Wednesday, June 3, 2009

It makes you think...

Annie and I had a very busy day that started with a swing at the park, a visit to our garden to water, a visit to a playgroup, a quick sleep while we walked home, part of the afternoon in her little pool for the first time and a long nap.
So, what makes me think is the fact that Annie has been inconsolable this afternoon. She cried her heart out when I put her in the pool - I picked her up quickly and cuddled her until she calmed down. I then got into the pool and she came in with me. She was fine after that and the weird thing is that she LOVES water. Her "splish splash" is her favorite part of the day!!! Then during her nap, she cried in her sleep for about 3 minutes.
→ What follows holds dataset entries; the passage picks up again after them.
-- ==== Sys2Proof/Machine/Regs.lean ====
section
/-! DEFINITION. The register space: which register an access names, its rights, and the accesses themselves (R610-R625), with debug
transactions (R604, R605). -/

namespace Sys2Proof.Machine

/-! ## Which register (R610) -/

/-- The register of hub block `b` (Table 21.2). -/
def State.hubReg (s : State) (w : Who) (b o : Nat) : Option RegView :=
  match b with
  | 0 => s.devReg w o
  | 1 => s.irqReg w o
  | 2 => s.logReg w o
  | 3 => s.gtcReg w o
  | 5 => s.pwrReg w o
  | 6 => s.stkReg w o
  | 7 => s.spanReg w o
  | 8 => s.twinReg w o
  | 9 => s.hostReg w o
  | 10 => s.syncfReg w o
  | 11 => s.acctReg w o
  | 12 => s.mgmtReg w o
  | 13 => s.connReg w o
  | _ => none

/-- The physical core of a core block offset (R618). -/
def State.blockCore (s : State) (off : Nat) : Option Nat := if 0x1000000 ≤ off && off < 0x3000000 then s.physOf ((off - 0x1000000) / 0x80000) (fld off 13 6) else none

/-- The register that an offset names (Table 21.1). -/
def State.regAt (s : State) (w : Who) (off : Nat) : Option RegView :=
  if off < 0x380000 then s.hubReg w (off / 0x40000) (off % 0x40000)
  else if 0x400000 ≤ off && off < 0x500000 then some (s.seqReg (off - 0x400000))
  else if 0x500000 ≤ off && off < 0x600000 then s.vatBlock w ((off - 0x500000) / 0x10000) (off % 0x10000)
  else if 0x600000 ≤ off && off < 0xA00000 then s.clReg w ((off - 0x600000) / 0x10000) (off % 0x10000)
  else (s.blockCore off).bind (fun c => s.coreReg w c (off / 0x2000 * 0x2000) (off % 0x2000))

/-! ## Routes and rights -/

/-- CORE_VIEW: an offset of the alias as the offset of the core block it shows (R619); none while the view is shut. -/
def State.throughView (s : State) (off : Nat) : Option Nat :=
  if 0x2000 ≤ off && off < 0x4000 then
    (if s.boot.viewEn then some (0x1000000 + s.boot.viewSel * 0x2000 + (off - 0x2000)) else none)
  else some off

/-- The offset that a requester's own offset reaches (R616, Table 17.3). -/
def State.whoOff (s : State) (w : Who) (off : Nat) : Option Nat :=
  match w with
  | .pf => if off < 0x1000000 then some off else none
  | .vf n =>
    match s.vfVat n with
    | none => none
    | some v =>
      if off < 0x40 then some (0x240000 + 0x40 * v + off)
      else if 0x100 ≤ off && off < 0x140 then some (0x240900 + 0x40 * n + (off - 0x100))
      else if 0x10000 ≤ off && off < 0x20000 then some (0x500000 + 0x10000 * v + (off - 0x10000))
      else none
  | _ => some off

/-- What only some requesters may read: the version table and the trace buffer (R390, R607), connections of other vats (R625), counters of
other vats (R622). (DESIGN CHOICE, log entry 122) -/
def State.mayRead (s : State) (w : Who) (off : Nat) : Bool :=
  let tr := 0x600000 ≤ off && off < 0xA00000 && 0x4000 ≤ off % 0x10000 && off % 0x10000 < 0x8000
  if (0x190000 ≤ off && off < 0x1A0000) || tr then whoMgmt w
  else match w with
    | .core c =>
      c == mgmtCore ||
      (if 0x340000 ≤ off && off < 0x380000 then
        let k := s.conn ((off - 0x340000) / 16)
        k.opened && s.connVat k == s.vatmanVat c
      else if 0x280200 ≤ off && off < 0x280300 then s.mayAdd c (0x4000 + (off - 0x280200) / 4)
      else true)
    | _ => true

/-- The status of an access's rights (Table 3.7, R613). -/
def State.regMay (s : State) (w : Who) (off : Nat) (write : Bool) : Nat :=
  let r := match w with | .core c => s.regRight c off write | _ => eOk
  if r != eOk then r else if !write && !(s.mayRead w off) then ePermission else eOk

/-- Does an access of `size` bytes at `off` name a word of a register (R612)? -/
def RegView.fits (k : RegView) (off size : Nat) : Bool :=
  let n := if k.bits = 32 then 4 else 8
  size == n && decide (k.base ≤ off) && decide (off < k.base + max n (k.bits / 8)) && (off - k.base) % n == 0

/-- The register word an access reaches, or the status of its refusal. -/
def State.regFind (s : State) (w : Who) (off size : Nat) (write : Bool) : Except Nat (RegView × Nat) :=
  match (s.whoOff w off).bind s.throughView with
  | none => .error eRange
  | some a =>
    let r := s.regMay w a write
    if r != eOk then .error r
    else match s.regAt w a with
      | none => .error eRange
      | some k => if k.fits a size then .ok (k, a) else .error eRange

/-! ## What an access does besides (R343, R567, R569, R605) -/

/-- The core that an access to a core block reaches. -/
def State.reached (s : State) (w : Who) (off : Nat) : Option Nat := ((s.whoOff w off).bind s.throughView).bind s.blockCore

/-- Must the access wait for the wake of a cluster (R569, R605)? Only a debug access to a core's block does. (DESIGN CHOICE, log entry 109) -/
def State.sleepingCl (s : State) (w : Who) (off : Nat) : Option Nat :=
  if w != .debug then none
  else if 0x3000000 ≤ off && s.boot.scanEn && !(s.clRun (clusterOf s.boot.scanSel)) then some (clusterOf s.boot.scanSel)
  else match s.reached w off with
    | some c => if s.clRun (clusterOf c) then none else some (clusterOf c)
    | none => none

/-- A register access to a core's control processor or engines wakes it from GATED (R567), and one of the debug port counts EXT_ACCESS
(R605); a read of CORE_RUN does neither (Table 21.21). (DEDUCED, log entry 127) -/
def State.touchCore (s : State) (w : Who) (off : Nat) (write : Bool) : State :=
  match s.reached w off with
  | none => s
  | some c =>
    let o := ((s.whoOff w off).bind s.throughView).getD 0 % 0x2000
    if o = 0x5C && !write then s
    else
      let s1 := if w == .debug && s.detNow c then s.detBreakCore c 0x0F else s
      if o < 0x400 && (s1.ctl c).gated then s1.modCtl c (fun k => { k with gated := false, idleSince := s.clk.fast }) else s1

/-! ## Reads and writes -/

/-- Keep a snapshot for a requester (R614). (DEDUCED, log entry 128) -/
def State.keepSnap (s : State) (w : Who) (k : RegView) : State :=
  s.modBoot (fun b => { b with snaps := (b.snaps.filter (fun x => !(x.who == w && x.base == k.base))) ++ [{ who := w, base := k.base, value := k.value }] })

/-- The word that a read of a higher word returns: the requester's snapshot, else the live value (R614). (DEDUCED, log entry 128) -/
def State.snapWord (s : State) (w : Who) (k : RegView) (i : Nat) : Nat :=
  fld (match s.boot.snaps.find? (fun x => x.who == w && x.base == k.base) with | some x => x.value | none => k.value) (64 * i) 64

/-- The view of a register after the access has touched its core. -/
def State.freshView (s : State) (w : Who) (off size : Nat) (k : RegView) : RegView :=
  match s.regFind w off size false with
  | .ok (k1, _) => k1
  | .error _ => k

/-- A register read: the state it leaves, its status and its value. -/
def State.regRead (s : State) (w : Who) (off size : Nat) : State × Nat × Nat :=
  if 0x3000000 ≤ off && off < 0x3100000 then s.scanRead w (off - 0x3000000) size
  else match s.regFind w off size false with
    | .error st => (s.regRefuse w st off, st, 0)
    | .ok (k, a) =>
      let s0 := s.touchCore w off false
      let k := s0.freshView w off size k
      let i := (a - k.base) / 8
      let t := if w == .debug then s0 else k.cleared
      if k.bits ≤ 64 then (t, eOk, k.value % 2 ^ k.bits)
      else if i = 0 then (t.keepSnap w k, eOk, fld k.value 0 64)
      else (s0, eOk, s0.snapWord w k i)

/-- A register write: the state it leaves and its status. -/
def State.regWrite (s : State) (w : Who) (off size x : Nat) : State × Nat :=
  if 0x3000000 ≤ off && off < 0x3100000 then s.scanWrite w (off - 0x3000000) size x
  else match s.regFind w off size true with
    | .error st => s.deny w off st
    | .ok (_, _) =>
      match (s.touchCore w off true).regFind w off size true with
      | .error st => s.deny w off st
      | .ok (k, a) => k.write ((a - k.base) / 8) (x % 2 ^ (8 * size))

/-- The status a requester sees: the host's functions see none (R613). (DEDUCED, log entry 129) -/
def whoSees (w : Who) (st : Nat) : Nat := match w with | .pf => eOk | .vf _ => eOk | _ => st

/-- Registers of BAR0 that the PF reaches while the boot has FAILED (R593). (DEDUCED, log entry 129) -/
def failedBar (off : Nat) : Bool := off == 0x100 || off == 0x104 || off == 0x108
When she had been asleep for 2 1/4 hours (her normal nap time), she started crying again. I went in to see her and she was crying inconsolably but still sleeping. When Annie didn't wake up, I rubbed her back and her legs to try and comfort her a little, telling her that I was there. This didn't work at all so I picked her up and she cried and cried in my arms for about 10 minutes. After this I gave Annie her favorite snack and she wanted to be in my arms while she ate it. For dinner, I again, gave Annie her favorite foods which included cheese, lemon rice, cucumbers, tons of honeydew and blackberry yogurt!!! She just seemed to "need" special things and time from me today.
So Daddy is now putting her to bed but even during their special time she wanted me tonight to hug, kiss and cuddle her. She isn't going to sleep very well tonight either!! I can hear her in the monitor. Poor Shawn!!

So what makes me think is today is June 3rd, the 20th anniversary of the deaths at Tiananmen square. It just makes me think...

2 comments:

A Beautiful Mess said...

kristine,
This was our experience...the more attached Sophie became to me the "safer" she felt to let out those fears that she is unable articulate. You may want to try you being that "primary" caregiver while she goes through another transition in her attachment. I know it is hard being a stay at home mom, I have been there at the door handing the baby to my husband before I even said hello. But give that I try and doing lots of attachment activities.

good luck and give annie a smooch from her NC auntie!

Kristine said...

Yea, I ended up bein the one to put her to sleep last night. She wouldn't sleep unless she was in my arms. Lots of rocking and snuggling 1 1/2 hours later and she slept through the night, not waking up too early.
We are having a "home" day today - just Annie and I. We have company this weekend so I thought it might be a good idea.
Hugs accepted and sent right back to you!!!!!